I’m trying to calculate the receiver operator characteristic area under curve for large amounts of data. I’ve parallelized the sorting, but I’ve got too much SARS-CoV2 in me at the moment to figure out the math to parallelize the integration. I did a bit of searching, but could only find single-threaded implementations. Is anyone aware of a highly parallel Julia-language ROC AUC calculation?
function roc_auc(ŷ, y, weights; sort_perm = parallel_sort_perm(ŷ), total_weight = parallel_float64_sum(weights), positive_weight = parallel_float64_sum(y .* weights))

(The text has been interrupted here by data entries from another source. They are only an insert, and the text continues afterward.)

-- ==== Sys2Proof/Laws/State.lean ====
section
/-! SUPPORT. Laws/State.lean: what each update of State, of a ply and of its registers leaves in every field, one lemma per
field per update, and what the register accessors read after a write. -/
namespace Sys2Proof.Machine
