-- ==== Sys2Proof/Laws/Dispatch.lean ====
section
/-! SUPPORT. Laws/Dispatch.lean: what `exec` does with each constructor: it calls that instruction's meaning. -/
namespace Sys2Proof.Machine
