/-! ## What decoding a word asks -/

theorem cause_none {i : Instr} (h1 : i.illegalCode = false) (h2 : i.reservedUse = false) (h3 : i.badPair = false)
    (h4 : i.badBase = false) : i.operandCause = none := by
  simp [Instr.operandCause, h1, h2, h3, h4]
theorem guard_used {g : Guard} (h : g.ok = true) : (g.bits == 0xF) = false := by
  have : ∀ (n : Bool) (q : BitVec 3), Guard.ok ⟨n, q⟩ = true → (Guard.bits ⟨n, q⟩ == 0xF) = false := by decide
  exact this g.neg g.q h
theorem guarded_not_ones {w : BitVec 32} {g : Guard} (hw : fld w 0 4 = g.bits) (h : g.ok = true) : w ≠ 0xFFFFFFFF := by
  rintro rfl
  have := guard_used h
  rw [← hw] at this
  exact absurd this (by decide)
theorem major_not_ones {w : BitVec 32} {maj : Nat} (hw : (fld w 25 6).toNat = maj) (h : maj ≠ 0x3F) : w ≠ 0xFFFFFFFF := by
  rintro rfl
  exact h (hw ▸ by decide)
theorem uniform_trip {i : Instr} {w : BitVec 32} {rest : List (BitVec 32)} {maj fn : Nat} (he : encode i = w :: rest)
    (hu : fld w 31 1 = 1) (hm : (fld w 25 6).toNat = maj) (hn : (fld w 4 3).toNat = fn)
    (ha : assignedMajor true maj = true) (hf : i.wellFormed = true → w ≠ 0xFFFFFFFF)
    (hp : i.wellFormed = true → parseUniform maj fn w (rest.getD 0 0) = .ok i.asDecoded)
    (hc : i.wellFormed = true → i.asDecoded.operandCause = none) : Statement i := by
  intro h
  subst hm hn
  have hl : (encode i).getD 1 0 = rest.getD 0 0 := by rw [he]; rfl
  have hw : (w == 0xFFFFFFFF) = false := by simpa using hf h
  have hd : fFlag w 31 = true := by simp [fFlag, hu]
  rw [decodeWords, hl, he]
  simp only [List.getD_cons_zero, decodeWord, hw, hd, ha, hp h, hc h, excluded, Bool.not_true, Bool.false_eq_true,
    Bool.and_false, Bool.false_and, if_false, if_true]
theorem lane_trip {i : Instr} {w : BitVec 32} {maj fn : Nat} (he : encode i = [w])
    (hu : fld w 31 1 = 0) (hm : (fld w 25 6).toNat = maj) (hn : (fld w 3 3).toNat = fn)
    (ha : assignedMajor false maj = true) (hp : parseLane maj fn w = .ok i.asDecoded)
    (hc : i.wellFormed = true → i.asDecoded.operandCause = none) : Statement i := by
  intro h
  subst hm hn
  have hd : fFlag w 31 = false := by simp [fFlag, hu]
  have hw : (w == 0xFFFFFFFF) = false := by
    refine beq_eq_false_iff_ne.mpr ?_
    rintro rfl
    exact absurd hu (by decide)
  rw [decodeWords, he]
  simp only [List.getD_cons_zero, decodeWord, hw, hd, ha, hp, hc h, excluded, Bool.not_true, Bool.false_eq_true,
    Bool.and_false, Bool.false_and, if_false]
/-- A step that is no word is not well-formed. -/
theorem no_word {i : Instr} (h : i.wellFormed = false) : Statement i := fun h' => absurd (h.symm.trans h') (by decide)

negative_weight = total_weight - positive_weight
true_pos_weight = positive_weight
false_pos_weight = negative_weight
# tpr = true_pos/total_pos
# fpr = false_pos/total_neg
# ROC is tpr vs fpr
auc = 0.0
last_fpr = false_pos_weight / negative_weight # = 1.0
for i in sort_perm
if y[i] > 0.5f0
true_pos_weight -= Float64(weights[i])
else
false_pos_weight -= Float64(weights[i])
end
fpr = false_pos_weight / negative_weight
tpr = true_pos_weight / positive_weight
if fpr != last_fpr
auc += (last_fpr - fpr) * tpr
end
last_fpr = fpr
end
auc
end
Supporting functions:
# Sample sort
function parallel_sort_perm(arr)
sample_count = Threads.nthreads() * 20
if length(arr) < sample_count || Threads.nthreads() == 1
return sortperm(arr; alg = Base.Sort.MergeSort)
end
rng = MersenneTwister(1234);
samples = sort(map(_ -> arr[rand(rng, 1:length(arr))], 1:sample_count))

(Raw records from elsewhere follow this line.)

/-- The state in which the copy is in flight: what came before is performed, and the engine holds the tiles. -/
def copyIssued (s : State) (x : Copy) (tile src : Tile) : State :=
  ((takeTiles x.team x.tiles (pushCore (coreOf s.cur) (landLoads s.cur s))).modCore (coreOf s.cur)
    fun c => { c with copies := c.copies ++ [x.inFlight tile src] }).bump

section
variable {i : Instr} {y : Bool} {s : State} {p : Ply} {x : Copy} {tile src : Tile}

theorem issueCopy_stall (h : copyWaits s p x = true) : issueCopy i y s p x tile src = .stall := by
  unfold copyWaits at h
  rw [issueCopy, if_pos h]

theorem issueCopy_next (h : copyWaits s p x = false) (hy : y = false ∨ (p.creg x.cr).toInt ≤ 0) :
    issueCopy i y s p x tile src = .next (copyIssued s x tile src) := by
  have hgo : (y && decide ((p.creg x.cr).toInt > 0)) = false := by
    rcases hy with hy | hy
    · rw [hy, Bool.false_and]
    · rw [decide_eq_false (Int.not_lt.mpr hy), Bool.and_false]
  unfold copyWaits at h
  simp only [issueCopy, h, hgo, Bool.false_eq_true, if_false]
  rfl

theorem issueCopy_stay (h : copyWaits s p x = false) (hy : y = true) (hc : 0 < (p.creg x.cr).toInt) :
    issueCopy i y s p x tile src = .stay ((copyIssued s x tile src).modPly s.cur fun q =>
      { q.complete closing (encode i) (q.a.pc + lengthOf (encode i)) with state := .yielded, wait := .copy x.cr false }) := by
  have hgo : (y && decide ((p.creg x.cr).toInt > 0)) = true := by rw [hy, decide_eq_true hc, Bool.and_true]
  unfold copyWaits at h
  simp only [issueCopy, h, hgo, Bool.false_eq_true, if_false, if_true]
  rfl
end

/-! ### Running a copy instruction -/

/-- `i` issues the copy `x` unless something holds it back; with Y and bytes still expected its ply yields. -/
def CopyIssues (i : Instr) (y : Bool) (s : State) (p : Ply) (x : Copy) (tile src : Tile) : Prop :=
  (copyWaits s p x = true → StandsBack i s) ∧ (copyWaits s p x = false →
    (y = false ∨ (p.creg x.cr).toInt ≤ 0 → Completes closing i s p (copyIssued s x tile src) id) ∧
    (y = true → 0 < (p.creg x.cr).toInt → exec i s = .next ((copyIssued s x tile src).modPly s.cur fun q =>
      { went closing i q (q.a.pc + 4) with state := .yielded, wait := .copy x.cr false })))

section
variable {i : Instr} {kind : CopyKind} {h t : Nat} {y : Bool} {s : State} {p : Ply} {tile src : Tile} {x : Copy} {c : Cause}
variable {go : Ply → Nat → Tile → Res}

theorem copyForm_wrongRole (hp : Acts s p) (he : exec i s = copyForm i kind h s go) (hr : copyRole kind p.a.role = false) :
    Raises closing i s p s .role 0 0 :=
  raises_perform hp he (by simp only [hr, Bool.not_false, if_true])

theorem copyForm_noTile (hp : Acts s p) (he : exec i s = copyForm i kind h s go) (hr : copyRole kind p.a.role = true)
    (ht : tileTeam s s.cur p = some t) (hn : teamTile s (some t) h = none) : Raises closing i s p s .tileHandle 0 0 :=
  raises_perform hp he (by simp only [hr, ht, hn, Bool.not_true, Bool.false_eq_true, if_false])

/-- With its role and its tile, a copy instruction does what its own part says. -/
theorem exec_copyForm (hp : Acts s p) (he : exec i s = copyForm i kind h s go) (hr : copyRole kind p.a.role = true)
    (ht : tileTeam s s.cur p = some t) (hx : teamTile s (some t) h = some tile) :
    exec i s = perform closing (encode i) s fun _ => go p t tile := by
  have hs : s.ply s.cur = some p := hp
  rw [he, copyForm]
  simp only [perform, hs, hr, ht, hx, Bool.not_true, Bool.false_eq_true, if_false]

theorem copyIssues_of_perform (hp : Acts s p) (he : exec i s = perform closing (encode i) s fun _ => issueCopy i y s p x tile src)
    (hlen : (encode i).length = 1) : CopyIssues i y s p x tile src := by
  refine ⟨fun hw => standsBack_perform hp he (issueCopy_stall hw), fun hw => ⟨fun hy => ?_, fun hy hc => ?_⟩⟩
  · exact completes_perform hp he (issueCopy_next hw hy)
  · have hl : lengthOf (encode i) = 4 := by rw [lengthOf, hlen]; rfl
    rw [he, perform_stay hp (issueCopy_stay hw hy hc), State.modPly_modPly]
    simp only [complete_eq_went, hl]
    rfl

/-- A copy instruction whose own part issues a copy. -/
theorem copyForm_issues (hp : Acts s p) (he : exec i s = copyForm i kind h s go) (hr : copyRole kind p.a.role = true)
    (ht : tileTeam s s.cur p = some t) (hx : teamTile s (some t) h = some tile) (hgo : go p t tile = issueCopy i y s p x tile src)
    (hlen : (encode i).length = 1) : CopyIssues i y s p x tile src :=
  copyIssues_of_perform hp (by rw [exec_copyForm hp he hr ht hx, hgo]) hlen

/-- A copy instruction whose own part finds a cause. -/
theorem copyForm_raises (hp : Acts s p) (he : exec i s = copyForm i kind h s go) (hr : copyRole kind p.a.role = true)
    (ht : tileTeam s s.cur p = some t) (hx : teamTile s (some t) h = some tile) (hgo : go p t tile = .before s c 0 0) :
    Raises closing i s p s c 0 0 :=
  raises_perform hp (exec_copyForm hp he hr ht hx) hgo
end

/-! ### Roles and causes -/

theorem copyRole_cpyin {r : BitVec 2} : copyRole .cpyin r = true ↔ r = 0 ∨ r = 1 := by
  revert r; decide
theorem copyRole_cpyout {r : BitVec 2} : copyRole .cpyout r = true ↔ r = 0 ∨ r = 3 := by
  revert r; decide
theorem copyRole_cpyin_false {r : BitVec 2} : copyRole .cpyin r = false ↔ r = 2 ∨ r = 3 := by
  revert r; decide
theorem copyRole_cpyout_false {r : BitVec 2} : copyRole .cpyout r = false ↔ r = 1 ∨ r = 2 := by
  revert r; decide
theorem copyRole_tile {r : BitVec 2} : copyRole .tile r = true ↔ r = 0 := by
  revert r; decide
theorem copyRole_fill {r : BitVec 2} : copyRole .fill r = true ↔ r = 0 := by
  revert r; decide

theorem tensorCause_eq {r : Option TensorRec} {w : DWord} {tile : Tile} {c : Cause} (h : tensorCause r w tile = some c) :
    c = .tensorRecord := by
  unfold tensorCause at h
  split at h
  · cases h; rfl
  · split at h
    · cases h; rfl
    · cases h

/-- Settles O25: each instruction goes through `copyForm`, with its role and its tile, and then through `issueCopy`. -/
theorem copiesIssue : Obligations.CopiesIssue := by
  intro h tr cb cr y s p t tile hp ht hx
  have hin {n : BitVec 8} : exec (.cpyin n tr cb cr y) s = copyForm (.cpyin n tr cb cr y) .cpyin n.toNat s _ := rfl
  have hout {n : BitVec 8} : exec (.cpyout n tr cb cr y) s = copyForm (.cpyout n tr cb cr y) .cpyout n.toNat s _ := rfl
  have htt {n : BitVec 8} : exec (.cpytt n cb cr y) s = copyForm (.cpytt n cb cr y) .tile n.toNat s _ := rfl
  have hfill {n : BitVec 8} : exec (.cpyfill n cb cr y) s = copyForm (.cpyfill n cb cr y) .fill n.toNat s _ := rfl
  refine ⟨fun hr hc => ?_, fun hr hc => ?_, fun hr src hsrc h8 hne hfit => ?_, fun hr h32 => ?_, fun hr n hn => ⟨?_, ?_, ?_, ?_⟩,
    fun c hc => ⟨tensorCause_eq hc, fun hr => ?_, fun hr => ?_⟩, fun hr hbad => ?_, fun hr src hsrc h8 hne hbig => ?_,
    fun hr h32 => ?_, fun hr => ?_, fun hr => ?_, fun hr => ⟨?_, ?_⟩⟩
  · exact copyForm_issues hp hin (copyRole_cpyin.mpr hr) ht hx (by simp only [hc]) rfl
  · exact copyForm_issues hp hout (copyRole_cpyout.mpr hr) ht hx (by simp only [hc]) rfl
  · exact copyForm_issues hp htt (copyRole_tile.mpr hr) ht hx (by simp [hsrc, h8, hne, Nat.not_lt.mpr hfit]) rfl
  · exact copyForm_issues hp hfill (copyRole_fill.mpr hr) ht hx (by simp [h32]) rfl
  · exact copyForm_noTile hp hin (copyRole_cpyin.mpr (Or.inl hr)) ht hn
  · exact copyForm_noTile hp hout (copyRole_cpyout.mpr (Or.inl hr)) ht hn
  · exact copyForm_noTile hp htt (copyRole_tile.mpr hr) ht hn
  · exact copyForm_noTile hp hfill (copyRole_fill.mpr hr) ht hn
  · exact copyForm_raises hp hin (copyRole_cpyin.mpr hr) ht hx (by simp only [hc])
  · exact copyForm_raises hp hout (copyRole_cpyout.mpr hr) ht hx (by simp only [hc])
  · refine copyForm_raises hp htt (copyRole_tile.mpr hr) ht hx ?_
    rcases hbad with hsrc | hbad
    · simp only [hsrc]
    · cases hsrc : teamTile s (some t) (field (p.sreg cb) 0 8) <;> simp [hsrc, hbad]
  · exact copyForm_raises hp htt (copyRole_tile.mpr hr) ht hx (by simp [hsrc, h8, hne, hbig])
  · exact copyForm_raises hp hfill (copyRole_fill.mpr hr) ht hx (by simp [h32])
  · exact copyForm_wrongRole hp hin (copyRole_cpyin_false.mpr hr)
  · exact copyForm_wrongRole hp hout (copyRole_cpyout_false.mpr hr)
  · exact copyForm_wrongRole hp htt (Bool.eq_false_iff.mpr (mt copyRole_tile.mp hr))
  · exact copyForm_wrongRole hp hfill (Bool.eq_false_iff.mpr (mt copyRole_fill.mp hr))
end Sys2Proof.Machine
end

section
/-! SUPPORT. What TBIND, CBLD and PBIND read, and B-shares (R85, R223 to R225, R230, R339). -/
namespace Sys2Proof.Machine
open Sys2Proof.Claim

/-! ### The bytes that they read (R223, R224, R230, R339) -/

/-- The bytes at a place as TBIND, CBLD and PBIND read them, in the state after translation, and the state that the read leaves. -/
def engineRead (t : State) (p : Ply) (spot : Spot) (n : Nat) : Image × State :=
  plainRead (coreOf t.cur) (viewer t.cur p).tenant spot.at_ n .allocate (hintL2 .normal spot t)

section
variable {n : Nat} {va : DWord} {s t v : State} {p : Ply} {spot : Spot} {c : Cause} {addr : DWord} {go : State → List Byte → Res}

theorem fetchBytes_full (h : 63 ≤ loadsOut s s.cur p) : fetchBytes s p n va go = .stall := by
  rw [fetchBytes, if_pos h]

/-- A read that lands and finds no error goes on with its bytes. -/
theorem fetchBytes_lands (h : loadsOut s s.cur p < 63) (hl : LandsAt s p { need := .read, bytes := n } va spot t)
    (he : (engineRead t p spot n).1.error = none) : fetchBytes s p n va go =
      (go (engineRead t p spot n).2 (engineRead t p spot n).1.bytes).unclamp t.cur p.scopestat 1 false := by
  unfold engineRead at he
  rw [fetchBytes, if_neg (Nat.not_le.mpr h), reachOne_lands hl]
  simp only [he]
  rfl

theorem fetchBytes_next (h : loadsOut s s.cur p < 63) (hl : LandsAt s p { need := .read, bytes := n } va spot t)
    (he : (engineRead t p spot n).1.error = none) (hg : go (engineRead t p spot n).2 (engineRead t p spot n).1.bytes = .next v) :
    fetchBytes s p n va go = .next v := by
  rw [fetchBytes_lands h hl he, hg]
  rfl

/-- A cause of the bytes leaves %scopestat as it was. -/
theorem fetchBytes_before (h : loadsOut s s.cur p < 63) (hl : LandsAt s p { need := .read, bytes := n } va spot t)
    (he : (engineRead t p spot n).1.error = none) (hg : go (engineRead t p spot n).2 (engineRead t p spot n).1.bytes = .before v c addr 0) :
    fetchBytes s p n va go = .before (v.modPly t.cur fun q => { q with scopestat := p.scopestat }) c addr 0 := by
  rw [fetchBytes_lands h hl he, hg]
  rfl
end

/-! ### Running TBIND and PBIND -/

section
variable {d : TReg} {n : BitVec 3} {a : SReg} {g : Guard} {s t : State} {p : Ply} {spot : Spot}
variable (hp : Acts s p) (hg : guardHolds g p = true) (hfew : loadsOut s s.cur p < 63)
variable (hl : LandsAt s p { need := .read, bytes := 64 } (p.sreg a) spot t) (he : (engineRead t p spot 64).1.error = none)
include hp hg hfew hl he

theorem exec_tbind_record {r : TensorRec} (hr : parseRecord (engineRead t p spot 64).1.bytes = some r) :
    Completes {} (.tbind d a g) s p ((engineRead t p spot 64).2.modPly (engineRead t p spot 64).2.cur fun q =>
      { q with a := { q.a with t := q.a.t.set d.toNat (some r) d.isLt } }) id :=
  completes_guarded hp hg rfl (fetchBytes_next hfew hl he (by simp only [hr]))

theorem exec_tbind_badRecord (hr : parseRecord (engineRead t p spot 64).1.bytes = none) :
    Raises {} (.tbind d a g) s p ((engineRead t p spot 64).2.modPly t.cur fun q => { q with scopestat := p.scopestat })
      .tensorRecord (p.sreg a) 0 :=
  raises_guarded hp hg rfl (fetchBytes_before hfew hl he (by simp only [hr]))

theorem exec_pbind_binds {tm : Team} {x : Press} (ho : ownTeam (engineRead t p spot 64).2 p = some tm)
    (hx : parsePress (engineRead t p spot 64).1.bytes (tm.binding + 1) = some x) :
    Completes closing (.pbind n a g) s p (settlePress p.ident.team n.toNat (cancelTickets p.ident.team n.toNat
      ((engineRead t p spot 64).2.modTeam p.ident.team fun y =>
        { y with binding := y.binding + 1, presses := y.presses.put n.toNat x }))) id :=
  completes_guarded hp hg rfl (fetchBytes_next hfew hl he (by simp only [ho, hx]))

bin_splits = map(thread_i -> samples[Int64(round(thread_i/Threads.nthreads()*sample_count))], 1:(Threads.nthreads() - 1))

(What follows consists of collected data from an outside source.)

-- ==== Sys2Proof/Machine/Admissible.lean ====
section
/-! DEFINITION. Machine/Admissible.lean: the parameters SIG and BASE as the spec bounds them (R6): the constraints B1 to B8 on a
base table (R96), over any registry. -/

namespace Sys2Proof

open Sys2Proof.Machine

/-- What an admissible base table comes with (R6, R96): the registry, the opcode of each defined operation, the length of
each opcode's microprogram, and the table itself. Constraint B1 (totality) is the type's. The two fetch words are no
parameters: they follow from the registry (R91; log 26). -/
structure TableParameters where
  sig : Registry
  opcodeOf : Operation → Opcode
  length : Opcode → Nat
  base : OpcodeTable

/-- `FETCH0 = cw(MI, CO)` over the parameters' registry (R91; that this binds every admissible table is log 26). -/
def TableParameters.fetch0 (p : TableParameters) : CWord := composeWith p.sig [.mi, .co]

/-- `FETCH1 = cw(RO, II, CE)` over the parameters' registry (R91; that this binds every admissible table is log 26). -/
def TableParameters.fetch1 (p : TableParameters) : CWord := composeWith p.sig [.ro, .ii, .ce]

/-- B2: step 0 of every opcode is the first fetch word (R96). -/
def TableParameters.b2 (p : TableParameters) : Bool := decide (∀ o, p.base.entry o 0 = p.fetch0)

/-- B3: step 1 of every opcode is the second fetch word (R96). -/
def TableParameters.b3 (p : TableParameters) : Bool := decide (∀ o, p.base.entry o 1 = p.fetch1)

/-- B4: each opcode has a length in 2..8 from which on its words are zero, and step 7 of OPC_JC is zero (R96). -/
def TableParameters.b4 (p : TableParameters) : Bool :=
  decide (∀ o, 2 ≤ p.length o ∧ p.length o ≤ 8 ∧ ∀ s : StepNo, p.length o ≤ s.val → p.base.entry o s = 0) &&
    decide (p.base.entry Config.opcJc 7 = 0)

/-- An opcode that no defined operation has. -/
def TableParameters.undefinedOpcode (p : TableParameters) (o : Opcode) : Bool :=
  allOperations.all fun x => decide (p.opcodeOf x ≠ o)

/-- `TEMPLATE` over the parameters' registry: the two fetch words and six zero words (R98). -/
def TableParameters.template (p : TableParameters) : Microprogram := ⟨p.fetch0, p.fetch1, 0, 0, 0, 0, 0, 0⟩

/-- B5: an opcode with no defined operation keeps the template (R96). -/
def TableParameters.b5 (p : TableParameters) : Bool :=
  decide (∀ o, p.undefinedOpcode o = true → p.base.row o = p.template)

/-- B6: step 2 of both conditional jumps is the zero word in the base table (R96). -/
def TableParameters.b6 (p : TableParameters) : Bool :=
  decide (p.base.entry Config.opcJc Config.patchStep = 0) && decide (p.base.entry Config.opcJz Config.patchStep = 0)

/-- B7: the add and the subtract microprograms each have a step that asserts the flag latch (R96). -/
def TableParameters.b7 (p : TableParameters) : Bool :=
  decide (∃ s, asserts p.sig (p.base.entry (p.opcodeOf .add) s) .fi = true) &&
    decide (∃ s, asserts p.sig (p.base.entry (p.opcodeOf .subtract) s) .fi = true)

/-- B8: each defined operation has its own opcode, OPC_JC and OPC_JZ those of the conditional jumps (R96). -/
def TableParameters.b8 (p : TableParameters) : Bool :=
  (allOperations.all fun x => allOperations.all fun y => decide (x = y) || decide (p.opcodeOf x ≠ p.opcodeOf y)) &&
    decide (p.opcodeOf .jumpOnCarry = Config.opcJc) && decide (p.opcodeOf .jumpOnZero = Config.opcJz)

/-- The parameters of an admissible `SIG` and `BASE` (R6, R96, R182 items 1 and 2). -/
def TableParameters.admissible (p : TableParameters) : Bool :=
  p.sig.wellFormed && p.b2 && p.b3 && p.b4 && p.b5 && p.b6 && p.b7 && p.b8

end Sys2Proof
end

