-- ==== Sys2Proof/Machine/Flags.lean ====
section
/-! DEFINITION. Machine/Flags.lean: the two condition flags. The block only reads them, as address bits 9 and 8 (R20); it
computes none. Here: the four flag states, the condition of each conditional jump, and the one signal that asks the target
to latch its flags. -/

namespace Sys2Proof.Machine

/-- The four flag states in the order 00, 01, 10, 11 (R13). -/
def flagStates : List FlagState := [⟨false, false⟩, ⟨false, true⟩, ⟨true, false⟩, ⟨true, true⟩]

/-- The carry-conditional jump is taken exactly when Carry = 1; Zero plays no part (R123). -/
def carryJumpTaken (f : FlagState) : Bool := f.carry

/-- The zero-conditional jump is taken exactly when Zero = 1; Carry plays no part (R124). -/
def zeroJumpTaken (f : FlagState) : Bool := f.zero

/-- An entry the expander patches at a flag state: step 2 of a conditional jump whose condition holds (R123, R124). -/
def patched (f : FlagState) (o : Opcode) (s : StepNo) : Bool :=
  decide (s = Config.patchStep) &&
    ((decide (o = Config.opcJc) && carryJumpTaken f) || (decide (o = Config.opcJz) && zeroJumpTaken f))

/-- A control word asserts the flag latch, the one signal that lets the target change its flags (R20, R89). -/
def latchesFlags (w : CWord) : Bool := asserts sig w .fi

end Sys2Proof.Machine
end

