-- ==== Sys2Proof/Machine/RomView.lean ====
section
/-! DEFINITION. Machine/RomView.lean: the finished image read as hardware (R27, R147): the instruction at the port, and one
step of the read port. -/

namespace Sys2Proof.Machine

/-- The instruction the environment presents: the address at the port, decoded (R51, R55). -/
def presentedInstr (s : State) : Except DecodeReject Instr := decode s.port.toNat

/-- A read at an address with `A[10] = 1`: it is not decoded, and gives the image's byte, 0x00 (R55, R143, R147). -/
def readUpperHalf (s : State) : StepResult := romRead s.port.toNat s

/-- One read of the ROM at the port's address: the instruction there is executed, or the upper half read (R55, R147). -/
def romStep (s : State) : StepResult :=
  match presentedInstr s with
  | .ok i => exec i s
  | .error _ => readUpperHalf s

end Sys2Proof.Machine
end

thread_bins_bins = map(_ -> map(_ -> Int64[], 1:Threads.nthreads()), 1:Threads.nthreads())
Threads.@threads for i in 1:length(arr)
thread_bins = thread_bins_bins[Threads.threadid()]
x = arr[i]
bin_i = Threads.nthreads()
for k in 1:length(bin_splits)
if bin_splits[k] > x
bin_i = k
break
end
end
push!(thread_bins[bin_i], Int64(i))
end
outs = map(_ -> Int64[], 1:Threads.nthreads())
Threads.@threads for _ in 1:Threads.nthreads()
my_thread_bins = map(thread_i -> thread_bins_bins[thread_i][Threads.threadid()], 1:Threads.nthreads())
my_out = Vector{Int64}(undef, sum(length.(my_thread_bins)))
my_i = 1
for j = 1:length(my_thread_bins)
bin = my_thread_bins[j]
if length(bin) > 0
my_out[my_i:(my_i + length(bin)-1)] = bin
my_i += length(bin)
end
end
sort!(my_out; alg = Base.Sort.MergeSort, by = (i -> arr[i]))
outs[Threads.threadid()] = my_out
end
out = Vector{Int64}(undef, length(arr))
Threads.@threads for _ in 1:Threads.nthreads()
my_out = outs[Threads.threadid()]
start_i = sum(length.(outs)[1:Threads.threadid()-1]) + 1
out[start_i:(start_i+length(my_out)-1)] = my_out
end
out
end
# f should be a function that take an indices_range and returns a tuple of reduction values
#
# parallel_iterate will unzip those tuples into a tuple of arrays of reduction values and return that.
function parallel_iterate(f, count)
thread_results = Vector{Any}(undef, Threads.nthreads())
Threads.@threads for thread_i in 1:Threads.nthreads()
start = div((thread_i-1) * count, Threads.nthreads()) + 1
stop = div( thread_i * count, Threads.nthreads())
thread_results[thread_i] = f(start:stop)
end
if isa(thread_results[1], Tuple)
# Mangling so you get a tuple of arrays.
Tuple(collect.(zip(thread_results...)))
else
thread_results
end
end
function parallel_float64_sum(arr)
thread_sums = parallel_iterate(length(arr)) do thread_range
thread_sum = 0.0
for i in thread_range
thread_sum += Float64(arr[i])
end
thread_sum
end
sum(thread_sums)
end